§ Provided records:
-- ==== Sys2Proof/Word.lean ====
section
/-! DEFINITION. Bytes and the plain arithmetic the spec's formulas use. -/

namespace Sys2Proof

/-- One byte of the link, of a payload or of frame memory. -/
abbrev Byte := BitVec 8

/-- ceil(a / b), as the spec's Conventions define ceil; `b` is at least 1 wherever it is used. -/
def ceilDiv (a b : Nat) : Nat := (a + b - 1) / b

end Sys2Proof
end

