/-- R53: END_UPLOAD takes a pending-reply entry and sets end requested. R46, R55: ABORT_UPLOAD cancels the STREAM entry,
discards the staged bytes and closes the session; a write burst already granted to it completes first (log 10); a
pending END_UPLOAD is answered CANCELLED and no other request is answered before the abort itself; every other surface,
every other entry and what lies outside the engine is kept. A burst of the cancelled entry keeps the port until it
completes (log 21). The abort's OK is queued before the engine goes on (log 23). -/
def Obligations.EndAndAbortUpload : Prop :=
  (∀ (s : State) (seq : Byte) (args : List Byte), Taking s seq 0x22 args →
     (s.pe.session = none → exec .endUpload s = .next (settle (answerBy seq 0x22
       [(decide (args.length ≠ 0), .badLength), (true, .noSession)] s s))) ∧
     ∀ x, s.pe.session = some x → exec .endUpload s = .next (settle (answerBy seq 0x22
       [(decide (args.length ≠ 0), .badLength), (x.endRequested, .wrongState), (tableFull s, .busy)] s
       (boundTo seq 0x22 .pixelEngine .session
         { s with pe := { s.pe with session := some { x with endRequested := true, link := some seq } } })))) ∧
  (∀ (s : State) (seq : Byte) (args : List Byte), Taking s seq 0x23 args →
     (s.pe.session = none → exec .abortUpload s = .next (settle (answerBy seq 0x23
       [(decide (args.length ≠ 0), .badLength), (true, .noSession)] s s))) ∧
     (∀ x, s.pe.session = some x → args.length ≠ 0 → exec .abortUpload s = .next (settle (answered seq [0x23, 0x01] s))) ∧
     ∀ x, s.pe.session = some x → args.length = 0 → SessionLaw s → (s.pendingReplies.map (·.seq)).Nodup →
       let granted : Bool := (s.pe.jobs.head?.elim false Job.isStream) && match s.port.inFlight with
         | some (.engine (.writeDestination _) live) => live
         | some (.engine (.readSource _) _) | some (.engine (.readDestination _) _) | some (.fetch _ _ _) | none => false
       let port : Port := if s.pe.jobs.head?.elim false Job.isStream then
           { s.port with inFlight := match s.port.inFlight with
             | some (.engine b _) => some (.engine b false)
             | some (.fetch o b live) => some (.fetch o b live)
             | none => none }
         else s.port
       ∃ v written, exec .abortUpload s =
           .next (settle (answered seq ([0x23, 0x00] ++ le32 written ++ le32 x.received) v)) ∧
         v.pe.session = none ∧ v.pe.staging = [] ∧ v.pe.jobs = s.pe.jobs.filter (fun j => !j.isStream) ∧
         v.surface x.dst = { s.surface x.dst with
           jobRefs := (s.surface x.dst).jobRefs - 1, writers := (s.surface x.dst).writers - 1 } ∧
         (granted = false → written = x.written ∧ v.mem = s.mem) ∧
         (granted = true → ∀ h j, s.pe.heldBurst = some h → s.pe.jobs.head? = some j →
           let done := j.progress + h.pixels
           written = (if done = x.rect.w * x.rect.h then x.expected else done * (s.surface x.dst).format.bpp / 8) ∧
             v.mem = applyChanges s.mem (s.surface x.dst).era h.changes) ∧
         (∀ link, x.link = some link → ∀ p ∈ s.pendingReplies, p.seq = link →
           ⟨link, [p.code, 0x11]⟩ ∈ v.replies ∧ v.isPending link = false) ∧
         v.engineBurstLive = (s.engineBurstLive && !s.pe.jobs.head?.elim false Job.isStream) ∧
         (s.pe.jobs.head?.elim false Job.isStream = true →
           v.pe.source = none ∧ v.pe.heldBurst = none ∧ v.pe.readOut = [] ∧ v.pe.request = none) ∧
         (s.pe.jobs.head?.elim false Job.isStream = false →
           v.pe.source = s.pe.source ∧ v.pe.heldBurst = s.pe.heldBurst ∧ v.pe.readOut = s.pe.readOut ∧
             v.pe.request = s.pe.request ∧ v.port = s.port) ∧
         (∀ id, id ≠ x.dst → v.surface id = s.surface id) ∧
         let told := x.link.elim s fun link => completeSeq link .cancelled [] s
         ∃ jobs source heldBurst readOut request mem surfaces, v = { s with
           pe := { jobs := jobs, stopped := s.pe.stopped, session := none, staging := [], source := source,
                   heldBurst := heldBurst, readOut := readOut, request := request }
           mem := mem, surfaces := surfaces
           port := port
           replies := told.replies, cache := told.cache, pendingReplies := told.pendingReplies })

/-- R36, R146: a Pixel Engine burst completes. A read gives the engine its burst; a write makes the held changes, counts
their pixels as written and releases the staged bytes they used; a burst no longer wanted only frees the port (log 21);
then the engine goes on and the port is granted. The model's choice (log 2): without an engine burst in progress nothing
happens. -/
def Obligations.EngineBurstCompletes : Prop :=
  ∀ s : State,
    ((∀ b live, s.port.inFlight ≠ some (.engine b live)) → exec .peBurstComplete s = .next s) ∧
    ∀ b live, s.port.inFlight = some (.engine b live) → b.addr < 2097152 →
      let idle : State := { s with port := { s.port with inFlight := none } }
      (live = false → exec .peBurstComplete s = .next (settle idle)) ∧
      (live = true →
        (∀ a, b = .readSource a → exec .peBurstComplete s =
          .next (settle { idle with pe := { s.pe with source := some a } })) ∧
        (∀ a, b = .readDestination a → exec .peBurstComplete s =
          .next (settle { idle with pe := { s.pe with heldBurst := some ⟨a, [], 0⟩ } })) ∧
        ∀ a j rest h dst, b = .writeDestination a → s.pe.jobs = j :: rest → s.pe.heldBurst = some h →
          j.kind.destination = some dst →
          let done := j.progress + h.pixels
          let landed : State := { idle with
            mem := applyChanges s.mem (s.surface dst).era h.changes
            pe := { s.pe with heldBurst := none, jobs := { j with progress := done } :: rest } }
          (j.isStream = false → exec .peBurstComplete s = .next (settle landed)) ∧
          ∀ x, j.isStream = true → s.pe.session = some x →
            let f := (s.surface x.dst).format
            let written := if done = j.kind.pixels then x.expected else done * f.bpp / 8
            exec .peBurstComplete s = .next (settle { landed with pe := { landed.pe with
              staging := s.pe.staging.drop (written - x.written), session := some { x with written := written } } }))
...
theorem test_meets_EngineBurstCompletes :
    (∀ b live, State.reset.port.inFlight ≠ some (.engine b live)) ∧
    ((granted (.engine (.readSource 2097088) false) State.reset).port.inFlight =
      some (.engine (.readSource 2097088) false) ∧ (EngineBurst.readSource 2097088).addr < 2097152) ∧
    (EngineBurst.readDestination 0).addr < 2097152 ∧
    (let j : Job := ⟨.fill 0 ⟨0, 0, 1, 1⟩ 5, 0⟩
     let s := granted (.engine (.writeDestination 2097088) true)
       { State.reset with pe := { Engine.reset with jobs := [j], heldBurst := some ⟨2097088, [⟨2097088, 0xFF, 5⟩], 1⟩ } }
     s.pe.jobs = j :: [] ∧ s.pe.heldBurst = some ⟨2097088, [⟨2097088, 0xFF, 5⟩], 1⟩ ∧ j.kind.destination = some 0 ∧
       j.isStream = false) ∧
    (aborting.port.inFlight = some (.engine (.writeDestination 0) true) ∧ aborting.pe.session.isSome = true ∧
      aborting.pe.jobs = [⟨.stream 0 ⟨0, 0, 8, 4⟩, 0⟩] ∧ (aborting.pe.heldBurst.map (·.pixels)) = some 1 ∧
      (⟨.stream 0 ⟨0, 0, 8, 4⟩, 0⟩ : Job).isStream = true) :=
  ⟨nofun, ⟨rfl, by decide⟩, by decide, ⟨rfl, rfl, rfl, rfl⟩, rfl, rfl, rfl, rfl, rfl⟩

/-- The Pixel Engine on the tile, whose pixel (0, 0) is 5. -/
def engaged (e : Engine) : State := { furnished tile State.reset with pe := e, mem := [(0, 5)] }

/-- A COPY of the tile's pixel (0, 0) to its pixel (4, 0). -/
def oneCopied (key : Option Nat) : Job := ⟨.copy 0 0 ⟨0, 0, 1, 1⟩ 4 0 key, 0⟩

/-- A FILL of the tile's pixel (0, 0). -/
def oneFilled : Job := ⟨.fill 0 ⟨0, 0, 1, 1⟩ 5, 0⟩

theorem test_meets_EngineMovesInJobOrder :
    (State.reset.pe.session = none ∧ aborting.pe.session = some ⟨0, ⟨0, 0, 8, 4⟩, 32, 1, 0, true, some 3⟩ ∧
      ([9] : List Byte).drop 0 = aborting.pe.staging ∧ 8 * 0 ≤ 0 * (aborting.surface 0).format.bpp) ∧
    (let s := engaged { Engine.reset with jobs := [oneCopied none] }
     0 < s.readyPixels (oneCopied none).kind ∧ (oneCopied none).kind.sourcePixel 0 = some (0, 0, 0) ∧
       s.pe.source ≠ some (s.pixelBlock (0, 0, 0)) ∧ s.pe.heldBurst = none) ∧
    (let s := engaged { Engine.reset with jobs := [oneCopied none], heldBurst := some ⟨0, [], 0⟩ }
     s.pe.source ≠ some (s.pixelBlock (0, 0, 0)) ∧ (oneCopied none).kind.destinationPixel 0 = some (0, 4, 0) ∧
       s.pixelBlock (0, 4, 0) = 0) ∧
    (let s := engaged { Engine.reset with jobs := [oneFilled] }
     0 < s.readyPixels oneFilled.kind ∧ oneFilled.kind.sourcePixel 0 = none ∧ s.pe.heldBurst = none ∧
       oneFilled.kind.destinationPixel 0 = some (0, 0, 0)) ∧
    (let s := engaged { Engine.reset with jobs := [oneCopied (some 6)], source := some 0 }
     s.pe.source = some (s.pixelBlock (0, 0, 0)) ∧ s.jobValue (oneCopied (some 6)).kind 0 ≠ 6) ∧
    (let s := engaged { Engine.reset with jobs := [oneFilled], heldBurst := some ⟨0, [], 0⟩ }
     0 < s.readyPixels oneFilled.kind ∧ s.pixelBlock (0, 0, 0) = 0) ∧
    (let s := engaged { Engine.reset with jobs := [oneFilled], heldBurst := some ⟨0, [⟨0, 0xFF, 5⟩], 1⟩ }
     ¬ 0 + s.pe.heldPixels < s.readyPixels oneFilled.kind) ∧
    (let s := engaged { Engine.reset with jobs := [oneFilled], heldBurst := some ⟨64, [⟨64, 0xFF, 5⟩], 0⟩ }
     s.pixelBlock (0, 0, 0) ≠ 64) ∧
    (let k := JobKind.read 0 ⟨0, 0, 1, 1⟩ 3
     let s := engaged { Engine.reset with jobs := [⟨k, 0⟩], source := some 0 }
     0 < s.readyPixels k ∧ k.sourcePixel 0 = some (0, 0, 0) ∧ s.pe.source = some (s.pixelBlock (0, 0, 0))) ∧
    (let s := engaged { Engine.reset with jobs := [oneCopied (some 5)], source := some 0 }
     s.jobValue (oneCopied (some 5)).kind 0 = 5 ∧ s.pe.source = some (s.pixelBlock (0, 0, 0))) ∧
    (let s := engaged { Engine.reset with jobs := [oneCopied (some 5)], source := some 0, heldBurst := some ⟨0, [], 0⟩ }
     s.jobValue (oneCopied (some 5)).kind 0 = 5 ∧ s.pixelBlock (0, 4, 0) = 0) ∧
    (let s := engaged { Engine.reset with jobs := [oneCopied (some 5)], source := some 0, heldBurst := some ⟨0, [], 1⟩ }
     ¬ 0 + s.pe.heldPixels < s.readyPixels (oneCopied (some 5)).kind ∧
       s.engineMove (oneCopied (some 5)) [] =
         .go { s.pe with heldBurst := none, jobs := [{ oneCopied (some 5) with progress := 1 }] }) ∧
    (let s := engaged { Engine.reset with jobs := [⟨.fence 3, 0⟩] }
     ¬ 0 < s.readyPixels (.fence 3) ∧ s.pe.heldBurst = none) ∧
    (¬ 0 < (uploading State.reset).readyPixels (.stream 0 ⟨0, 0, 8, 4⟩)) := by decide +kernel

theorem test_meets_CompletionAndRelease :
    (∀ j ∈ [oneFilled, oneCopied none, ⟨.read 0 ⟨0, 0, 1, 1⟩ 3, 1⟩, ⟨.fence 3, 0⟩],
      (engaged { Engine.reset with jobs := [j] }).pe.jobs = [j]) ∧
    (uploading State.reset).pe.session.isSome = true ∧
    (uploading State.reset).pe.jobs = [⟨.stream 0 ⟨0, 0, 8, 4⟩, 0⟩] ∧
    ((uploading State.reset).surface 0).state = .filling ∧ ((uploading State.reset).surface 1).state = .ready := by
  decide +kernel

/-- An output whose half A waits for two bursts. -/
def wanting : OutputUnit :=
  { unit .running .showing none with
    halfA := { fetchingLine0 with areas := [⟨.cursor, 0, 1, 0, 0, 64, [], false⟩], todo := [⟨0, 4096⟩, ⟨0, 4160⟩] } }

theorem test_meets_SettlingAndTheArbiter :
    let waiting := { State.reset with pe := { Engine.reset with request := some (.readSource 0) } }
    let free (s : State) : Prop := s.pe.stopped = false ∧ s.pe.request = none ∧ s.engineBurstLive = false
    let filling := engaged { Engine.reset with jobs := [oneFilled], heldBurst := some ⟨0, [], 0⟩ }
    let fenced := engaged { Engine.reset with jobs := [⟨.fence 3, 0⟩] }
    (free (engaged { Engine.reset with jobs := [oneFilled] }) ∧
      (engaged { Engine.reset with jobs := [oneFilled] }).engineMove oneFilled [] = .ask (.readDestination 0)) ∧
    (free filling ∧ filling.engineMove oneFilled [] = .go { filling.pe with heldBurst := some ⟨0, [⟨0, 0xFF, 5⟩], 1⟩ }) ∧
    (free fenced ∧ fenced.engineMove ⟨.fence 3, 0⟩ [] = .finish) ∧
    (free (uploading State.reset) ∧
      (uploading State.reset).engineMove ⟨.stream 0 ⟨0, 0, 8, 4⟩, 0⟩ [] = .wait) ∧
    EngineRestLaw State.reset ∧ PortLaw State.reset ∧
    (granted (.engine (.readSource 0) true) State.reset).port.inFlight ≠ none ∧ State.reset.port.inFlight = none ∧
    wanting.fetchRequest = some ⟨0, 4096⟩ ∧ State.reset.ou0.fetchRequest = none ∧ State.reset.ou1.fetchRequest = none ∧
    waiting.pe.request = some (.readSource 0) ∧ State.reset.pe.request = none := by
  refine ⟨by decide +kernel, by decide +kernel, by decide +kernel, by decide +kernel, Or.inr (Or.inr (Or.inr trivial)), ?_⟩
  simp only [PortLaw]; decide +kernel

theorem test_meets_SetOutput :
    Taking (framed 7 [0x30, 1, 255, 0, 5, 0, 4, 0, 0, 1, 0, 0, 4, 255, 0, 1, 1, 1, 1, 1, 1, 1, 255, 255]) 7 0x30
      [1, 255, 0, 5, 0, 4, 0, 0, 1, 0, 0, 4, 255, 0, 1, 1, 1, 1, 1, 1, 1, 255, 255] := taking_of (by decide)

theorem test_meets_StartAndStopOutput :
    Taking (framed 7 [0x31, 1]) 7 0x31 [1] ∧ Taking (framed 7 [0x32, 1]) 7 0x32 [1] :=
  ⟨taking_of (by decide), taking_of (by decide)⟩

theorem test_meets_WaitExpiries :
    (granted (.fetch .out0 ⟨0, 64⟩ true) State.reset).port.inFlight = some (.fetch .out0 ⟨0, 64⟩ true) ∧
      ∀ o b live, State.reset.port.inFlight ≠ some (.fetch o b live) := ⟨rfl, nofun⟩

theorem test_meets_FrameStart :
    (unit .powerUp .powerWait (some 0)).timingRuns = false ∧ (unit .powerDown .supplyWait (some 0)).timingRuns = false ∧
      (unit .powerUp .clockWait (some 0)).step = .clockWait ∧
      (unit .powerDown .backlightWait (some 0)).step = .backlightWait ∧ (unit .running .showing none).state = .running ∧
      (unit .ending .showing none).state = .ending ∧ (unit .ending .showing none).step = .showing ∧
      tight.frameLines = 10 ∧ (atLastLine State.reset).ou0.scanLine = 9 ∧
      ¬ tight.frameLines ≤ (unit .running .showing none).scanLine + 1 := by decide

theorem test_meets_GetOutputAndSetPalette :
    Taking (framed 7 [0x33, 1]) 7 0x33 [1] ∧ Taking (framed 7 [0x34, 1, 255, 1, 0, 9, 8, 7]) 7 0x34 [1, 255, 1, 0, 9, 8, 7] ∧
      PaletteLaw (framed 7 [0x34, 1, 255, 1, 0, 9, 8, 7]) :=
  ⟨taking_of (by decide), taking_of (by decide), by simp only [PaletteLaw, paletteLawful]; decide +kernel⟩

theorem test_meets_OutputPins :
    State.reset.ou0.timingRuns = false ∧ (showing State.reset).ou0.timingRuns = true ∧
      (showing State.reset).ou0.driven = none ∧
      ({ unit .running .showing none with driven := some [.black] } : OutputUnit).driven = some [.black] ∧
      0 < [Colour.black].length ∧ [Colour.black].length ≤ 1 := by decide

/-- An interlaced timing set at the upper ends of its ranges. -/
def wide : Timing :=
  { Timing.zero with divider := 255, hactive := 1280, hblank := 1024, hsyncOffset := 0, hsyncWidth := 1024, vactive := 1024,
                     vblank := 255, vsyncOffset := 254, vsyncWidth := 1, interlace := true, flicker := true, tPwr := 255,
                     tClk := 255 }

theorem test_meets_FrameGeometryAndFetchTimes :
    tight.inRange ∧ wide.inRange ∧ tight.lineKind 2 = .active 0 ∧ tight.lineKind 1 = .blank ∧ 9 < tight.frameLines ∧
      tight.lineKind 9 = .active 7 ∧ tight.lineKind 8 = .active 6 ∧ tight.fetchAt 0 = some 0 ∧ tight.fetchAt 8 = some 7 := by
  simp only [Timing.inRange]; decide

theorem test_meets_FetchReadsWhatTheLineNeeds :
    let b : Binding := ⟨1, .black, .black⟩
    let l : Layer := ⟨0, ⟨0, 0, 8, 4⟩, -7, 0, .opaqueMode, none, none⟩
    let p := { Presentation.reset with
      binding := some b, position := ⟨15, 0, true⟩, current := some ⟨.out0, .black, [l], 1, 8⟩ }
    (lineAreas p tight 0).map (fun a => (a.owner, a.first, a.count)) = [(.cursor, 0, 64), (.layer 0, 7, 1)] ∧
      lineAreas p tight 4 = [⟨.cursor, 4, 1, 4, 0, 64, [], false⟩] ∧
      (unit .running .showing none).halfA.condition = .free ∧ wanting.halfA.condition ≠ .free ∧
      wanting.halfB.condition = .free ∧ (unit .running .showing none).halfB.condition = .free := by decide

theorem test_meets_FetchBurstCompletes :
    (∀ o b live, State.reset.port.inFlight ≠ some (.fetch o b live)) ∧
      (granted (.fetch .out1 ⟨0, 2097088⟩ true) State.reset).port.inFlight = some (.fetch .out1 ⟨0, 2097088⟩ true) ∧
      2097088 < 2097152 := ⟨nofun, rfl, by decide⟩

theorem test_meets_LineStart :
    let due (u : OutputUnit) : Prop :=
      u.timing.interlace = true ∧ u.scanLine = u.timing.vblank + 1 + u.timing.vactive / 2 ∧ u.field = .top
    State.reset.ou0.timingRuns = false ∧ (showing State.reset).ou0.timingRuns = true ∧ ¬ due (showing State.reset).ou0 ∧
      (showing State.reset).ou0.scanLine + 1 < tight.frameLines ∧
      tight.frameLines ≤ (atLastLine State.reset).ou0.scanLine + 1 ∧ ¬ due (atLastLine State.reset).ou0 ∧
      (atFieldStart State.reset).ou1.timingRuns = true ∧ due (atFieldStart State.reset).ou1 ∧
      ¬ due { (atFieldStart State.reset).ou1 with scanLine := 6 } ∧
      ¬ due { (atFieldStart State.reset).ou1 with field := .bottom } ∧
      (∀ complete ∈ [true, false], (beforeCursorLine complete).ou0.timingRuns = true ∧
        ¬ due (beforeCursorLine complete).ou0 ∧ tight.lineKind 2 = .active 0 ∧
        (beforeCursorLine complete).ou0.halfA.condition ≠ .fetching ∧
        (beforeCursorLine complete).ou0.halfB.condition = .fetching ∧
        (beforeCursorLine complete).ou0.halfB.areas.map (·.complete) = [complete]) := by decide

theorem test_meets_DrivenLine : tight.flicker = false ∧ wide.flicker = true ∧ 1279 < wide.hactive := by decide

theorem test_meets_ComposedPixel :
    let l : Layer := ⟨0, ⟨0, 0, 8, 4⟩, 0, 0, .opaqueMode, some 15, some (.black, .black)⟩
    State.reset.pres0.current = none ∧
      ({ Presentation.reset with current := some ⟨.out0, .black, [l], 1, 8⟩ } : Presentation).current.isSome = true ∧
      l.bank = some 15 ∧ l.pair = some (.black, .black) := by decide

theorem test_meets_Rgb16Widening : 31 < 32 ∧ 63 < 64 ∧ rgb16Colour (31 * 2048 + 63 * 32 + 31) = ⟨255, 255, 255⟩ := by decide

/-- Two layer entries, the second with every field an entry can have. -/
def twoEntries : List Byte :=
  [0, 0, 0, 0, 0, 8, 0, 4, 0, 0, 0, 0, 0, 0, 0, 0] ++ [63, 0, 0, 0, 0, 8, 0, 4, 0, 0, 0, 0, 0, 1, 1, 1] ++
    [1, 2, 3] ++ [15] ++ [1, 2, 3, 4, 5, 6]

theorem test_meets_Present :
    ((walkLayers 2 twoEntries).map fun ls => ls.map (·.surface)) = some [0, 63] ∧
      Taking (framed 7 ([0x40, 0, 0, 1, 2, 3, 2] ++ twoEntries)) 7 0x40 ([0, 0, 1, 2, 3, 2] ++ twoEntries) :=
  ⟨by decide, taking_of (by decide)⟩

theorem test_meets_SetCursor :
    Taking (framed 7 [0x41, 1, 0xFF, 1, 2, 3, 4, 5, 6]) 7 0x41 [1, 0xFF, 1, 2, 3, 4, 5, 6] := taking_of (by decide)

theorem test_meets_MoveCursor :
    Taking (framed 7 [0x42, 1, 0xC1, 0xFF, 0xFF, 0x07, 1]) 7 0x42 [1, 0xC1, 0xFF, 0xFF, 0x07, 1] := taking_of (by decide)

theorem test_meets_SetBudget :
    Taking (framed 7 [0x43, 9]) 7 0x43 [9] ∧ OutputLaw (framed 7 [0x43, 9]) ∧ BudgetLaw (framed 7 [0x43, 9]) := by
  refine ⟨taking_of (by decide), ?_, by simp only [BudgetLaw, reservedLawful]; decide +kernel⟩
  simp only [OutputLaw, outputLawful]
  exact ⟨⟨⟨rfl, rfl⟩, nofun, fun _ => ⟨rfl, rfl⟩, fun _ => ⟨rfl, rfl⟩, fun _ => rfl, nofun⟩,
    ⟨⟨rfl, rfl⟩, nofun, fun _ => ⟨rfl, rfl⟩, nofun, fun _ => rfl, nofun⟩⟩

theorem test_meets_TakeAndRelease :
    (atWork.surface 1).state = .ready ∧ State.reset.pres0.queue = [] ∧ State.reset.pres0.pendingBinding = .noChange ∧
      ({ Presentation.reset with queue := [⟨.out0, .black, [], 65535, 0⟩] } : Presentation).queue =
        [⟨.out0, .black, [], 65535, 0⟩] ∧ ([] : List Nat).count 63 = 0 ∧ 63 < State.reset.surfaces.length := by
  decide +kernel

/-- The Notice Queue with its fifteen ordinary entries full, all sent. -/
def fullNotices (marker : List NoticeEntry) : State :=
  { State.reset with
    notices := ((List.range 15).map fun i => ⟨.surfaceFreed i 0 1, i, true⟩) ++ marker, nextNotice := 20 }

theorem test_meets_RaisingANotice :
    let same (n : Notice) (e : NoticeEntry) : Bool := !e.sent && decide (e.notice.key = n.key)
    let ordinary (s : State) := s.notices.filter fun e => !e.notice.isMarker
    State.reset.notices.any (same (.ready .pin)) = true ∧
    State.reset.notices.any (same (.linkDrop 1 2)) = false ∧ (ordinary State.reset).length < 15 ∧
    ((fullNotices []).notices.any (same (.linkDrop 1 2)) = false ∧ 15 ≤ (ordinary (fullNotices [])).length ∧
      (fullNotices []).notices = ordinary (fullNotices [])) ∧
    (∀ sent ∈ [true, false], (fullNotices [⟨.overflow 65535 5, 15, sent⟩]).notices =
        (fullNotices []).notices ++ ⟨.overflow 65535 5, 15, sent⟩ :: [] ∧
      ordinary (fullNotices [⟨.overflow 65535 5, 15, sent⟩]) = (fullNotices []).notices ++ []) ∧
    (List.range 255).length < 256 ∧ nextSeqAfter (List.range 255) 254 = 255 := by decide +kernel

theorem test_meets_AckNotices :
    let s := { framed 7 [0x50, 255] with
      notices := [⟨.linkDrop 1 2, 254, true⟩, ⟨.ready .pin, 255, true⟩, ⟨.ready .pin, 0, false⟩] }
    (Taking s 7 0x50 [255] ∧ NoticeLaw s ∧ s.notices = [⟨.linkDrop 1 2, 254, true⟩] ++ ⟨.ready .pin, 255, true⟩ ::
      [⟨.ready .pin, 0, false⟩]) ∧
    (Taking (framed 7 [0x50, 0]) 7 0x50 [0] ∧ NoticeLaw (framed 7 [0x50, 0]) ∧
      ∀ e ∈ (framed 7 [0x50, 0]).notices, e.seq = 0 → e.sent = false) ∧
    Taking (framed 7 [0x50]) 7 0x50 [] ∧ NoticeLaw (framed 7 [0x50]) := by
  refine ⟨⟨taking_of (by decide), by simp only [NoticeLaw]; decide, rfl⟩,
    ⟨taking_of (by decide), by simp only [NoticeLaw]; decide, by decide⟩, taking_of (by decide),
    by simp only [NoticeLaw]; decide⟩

§ Problem statement:
Give back exactly the lines above starting at the line where "then the engine" appears and ending at the line where "(∀ a, b = .readSource" appears, both included, with no other lines.

§ Exercise answer:
then the engine goes on and the port is granted. The model's choice (log 2): without an engine burst in progress nothing
happens. -/
def Obligations.EngineBurstCompletes : Prop :=
  ∀ s : State,
    ((∀ b live, s.port.inFlight ≠ some (.engine b live)) → exec .peBurstComplete s = .next s) ∧
    ∀ b live, s.port.inFlight = some (.engine b live) → b.addr < 2097152 →
      let idle : State := { s with port := { s.port with inFlight := none } }
      (live = false → exec .peBurstComplete s = .next (settle idle)) ∧
      (live = true →
        (∀ a, b = .readSource a → exec .peBurstComplete s =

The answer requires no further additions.